Duolingo: A Cosmic Classroom

Duolingo, a linguistic luminary in the educational universe, offers a constellation of languages for eager learners. With a meteoric rise in popularity, the app has become a destination for those seeking to expand their linguistic horizons.

Duolingo Expands its Wings

For years, Duolingo has curated a rich tapestry of language education. But recently, the company has broadened its horizons to include music, math, and other diverse subjects, opening the floodgates to an even wider audience.

The Flight of Duolingo

Basking in the limelight of its user growth prowess, Duolingo has been a shining beacon in the educational technology sphere. The company’s fourth-quarter performance in 2023 showcased a remarkable 65% year-over-year surge in daily active users and a commendable 46% increase in monthly active users.

As users flocked to the platform, revenue mirrored this meteoric rise, soaring by 45% year-over-year.
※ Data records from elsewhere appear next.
/-- An open step of a context (R205 to R245). -/
structure StepRun where
  mb : Option Nat
  desc : List Byte
  number : Nat
  twin : Bool
  evalPiers : Nat
  stepPiers : Nat
  openStamp : Nat
  epoch : Nat
  rank : Nat
  main : List ListEntry
  deferred : List ListEntry
  eval : List ListEntry
  taskFault : Bool
  /-- first faulted evaluation task: status and pier -/
  evalFault : Option (Nat × Nat)
  uncorrected : Bool
  sealed : List Nat
  /-- under TWIN, the leaf digests of the sealed shards, by table index (R237) -/
  leaves : Tab (List Byte)
  /-- modules reported late at this vote (R239, R488) -/
  late : List Nat
  /-- the shadow's root digest, once computed and sent (R237) -/
  root : Option (List Byte)
  /-- the VOTE descriptor that took the contribution, and the result it delivered (R238) -/
  contributed : Option Nat
  result : Option (List Byte)
  causes : Nat
  localStamp : Nat
  /-- GAP, FILL and DELAY of each pier in ns of span time (R215) -/
  gap : Tab Nat
  fill : Tab Nat
  delay : Tab Nat
deriving DecidableEq, Repr

/-- A serving step composed and not applied (R391, R400). -/
structure ServeSlot where
  stream : Nat
  gen : Nat
  epoch : Nat
  kind : Nat
  ndraft : Nat
  pos : Nat
  n : Nat
deriving DecidableEq, Repr

structure ServeStep where
  number : Nat
  /-- the serving descriptor at its composition -/
  desc : List Byte
  wgen : Nat
  slots : List ServeSlot
  entries : List ListEntry
deriving DecidableEq, Repr

/-- A serving context (R388 to R418). -/
structure Serve where
  desc : List Byte
  nextDesc : Option (List Byte)
  wgen : Nat
  stepNo : Nat
  steps : List ServeStep
  lanePtr : Nat
  /-- no template for the new placement yet (R418) -/
  blocked : Bool
  /-- the swap that waits: mailbox, released generation -/
  swap : Option (Nat × Nat)
deriving DecidableEq, Repr

/-- Stream states (R394). -/
inductive StreamPhase where
  | free | queued | prefill | decode | ending
deriving DecidableEq, Repr

/-- A stream (R393 to R414). -/
structure Stream where
  phase : StreamPhase
  gen : Nat
  spepoch : Nat
  ring : Option (List Byte)
  prod : Nat
  cons : Nat
  ctx : Nat
  lane : Nat
  req : List Byte
  promptLen : Nat
  maxNew : Nat
  committed : Nat
  emitted : Nat
  fails : Nat
  drafts : List (BitVec 32)
  lastToken : BitVec 32
  lastRode : Nat
  rides : Bool
  order : Nat
  adapter : Option Nat
deriving DecidableEq, Repr

def Stream.reset : Stream :=
  { phase := .free, gen := 0, spepoch := 0, ring := none, prod := 0, cons := 0, ctx := 0, lane := 0,
    req := [], promptLen := 0, maxNew := 0, committed := 0, emitted := 0, fails := 0, drafts := [],
    lastToken := 0, lastRode := 0, rides := false, order := 0, adapter := none }

/-- A toll lane (R392). -/
structure Lane where
  ctx : Option Nat
  weight : Nat
  par : Nat
  deficit : Nat
  queue : List Nat
deriving DecidableEq, Repr

def Lane.reset : Lane := { ctx := none, weight := 0, par := 0, deficit := 0, queue := [] }

/-- An entry of the KV block table (R404). -/
structure KvBlock where
  held : Bool
  committed : Nat
  prov : Nat
  stream : Nat
  gen : Nat
  tag : Nat
  /-- position of the block in its stream -/
  index : Nat
deriving DecidableEq, Repr

def KvBlock.reset : KvBlock :=
  { held := false, committed := 0, prov := 0, stream := 0, gen := 0, tag := 0, index := 0 }

/-- An adapter slot (R415): state 0 FREE, 1 CURRENT, 2 RETIRING. -/
structure Adapter where
  id : Nat
  version : Nat
  tag : Nat
  state : Nat
  refs : Nat
  steps : Nat
  addr : Nat
  bytes : Nat
deriving DecidableEq, Repr

def Adapter.reset : Adapter :=
  { id := 0, version := 0, tag := 0, state := 0, refs := 0, steps := 0, addr := 0, bytes := 0 }

/-- A stream record handed to the landing path: landing module, stream and the 64-byte entry (R413). -/
structure StreamRec where
  landing : Nat
  stream : Nat
  entry : List Byte
deriving DecidableEq, Repr

/-- What a landing module keeps of a stream ring: the last entry written, the records since the last interrupt, and
whether an END record is among them (R411, R413). -/
structure RingTrack where
  last : List Byte
  count : Nat
  fin : Bool
deriving DecidableEq, Repr

/-- One context (R426, R427, R257, R469). -/
structure Context where
  phase : CtxPhase
  /-- CTX_CREATE has made it ACTIVE since reset: CTX_TAG shows its tag (R427) -/
  created : Bool
  gen : Nat
  lastRaise : Option Nat
  raises : Nat
  recorded : Nat
  lbase : Nat
  lcount : Nat
  rbase : Nat
  rcount : Nat
  ring : EvRing
  shardTable : Option (Nat × Nat)
  step : Option StepRun
  /-- STEP commands taken while a step is open (R206) -/
  stepWait : List Nat
  serve : Option Serve
  /-- STEP and root digest last received from the twin counterpart (R237) -/
  twin : Option (Nat × List Byte)
  /-- pages that a teardown still zeroes, and its mailbox (R446 step 5) -/
  unmapping : Option (Nat × List Nat)
deriving DecidableEq, Repr

def Context.reset : Context :=
  { phase := .free, created := false, gen := 0, lastRaise := none, raises := 0, recorded := 0, lbase := 0,
    lcount := 0, rbase := 0,
    rcount := 0, ring := EvRing.reset, shardTable := none, step := none, stepWait := [], serve := none,
    twin := none, unmapping := none }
Not to be outdone, a simultaneous 51% increase in total bookings signaled a promising trajectory for continued revenue growth. Investor enthusiasm reached a crescendo with Duolingo’s impressive $12.1 million in net income, a monumental leap from the $13.9 million net loss in Q4 2022.

With revenue and total bookings growth accelerating in the fourth quarter relative to the full-year 2023, Duolingo stands tall as a beacon of growth and innovation in the edtech space.

Visa’s Steadfast Trajectory

a pile of credit cards, credit card interest rates

Source: Teerasak Ladnongkhun/Shutterstock.com

Visa (NYSE: V) may not be the most flamboyant growth stock, but its endurance and stability have captured the hearts of investors. With a simple and effective business model, every purchase made with a Visa card translates into revenue for the fintech giant.

In a market already teeming with credit and debit cards, Visa’s stellar performance shines as a testament to its resilience. A 31% gain over the past year and an impressive 87% surge over the last five years solidify its position among the crème de la crème of growth stocks.

Boasting enviable profit margins exceeding 50%, Visa has managed to fortify its financial position with a 9% year-over-year increase in net revenue and a striking 17% jump in GAAP net income in the first quarter of fiscal 2024. Investors find solace in Visa’s dividend offerings and the sustained double-digit growth rate it has maintained over the years.

Investing a staggering $4.4 billion into share repurchases and dividends in Q1 FY24, Visa’s commitment to growth and shareholder value remains resolute and unwavering.

On this date of publication, Marc Guberti held long positions in MSFT and NOW. The opinions expressed in this article are those of the writer, subject to the InvestorPlace.comPublishing Guidelines.

Marc Guberti is a finance freelance writer at InvestorPlace.com who hosts the Breakthrough Success Podcast. He has contributed to several publications, including the U.S. News & World Report, Benzinga, and Joy Wallet.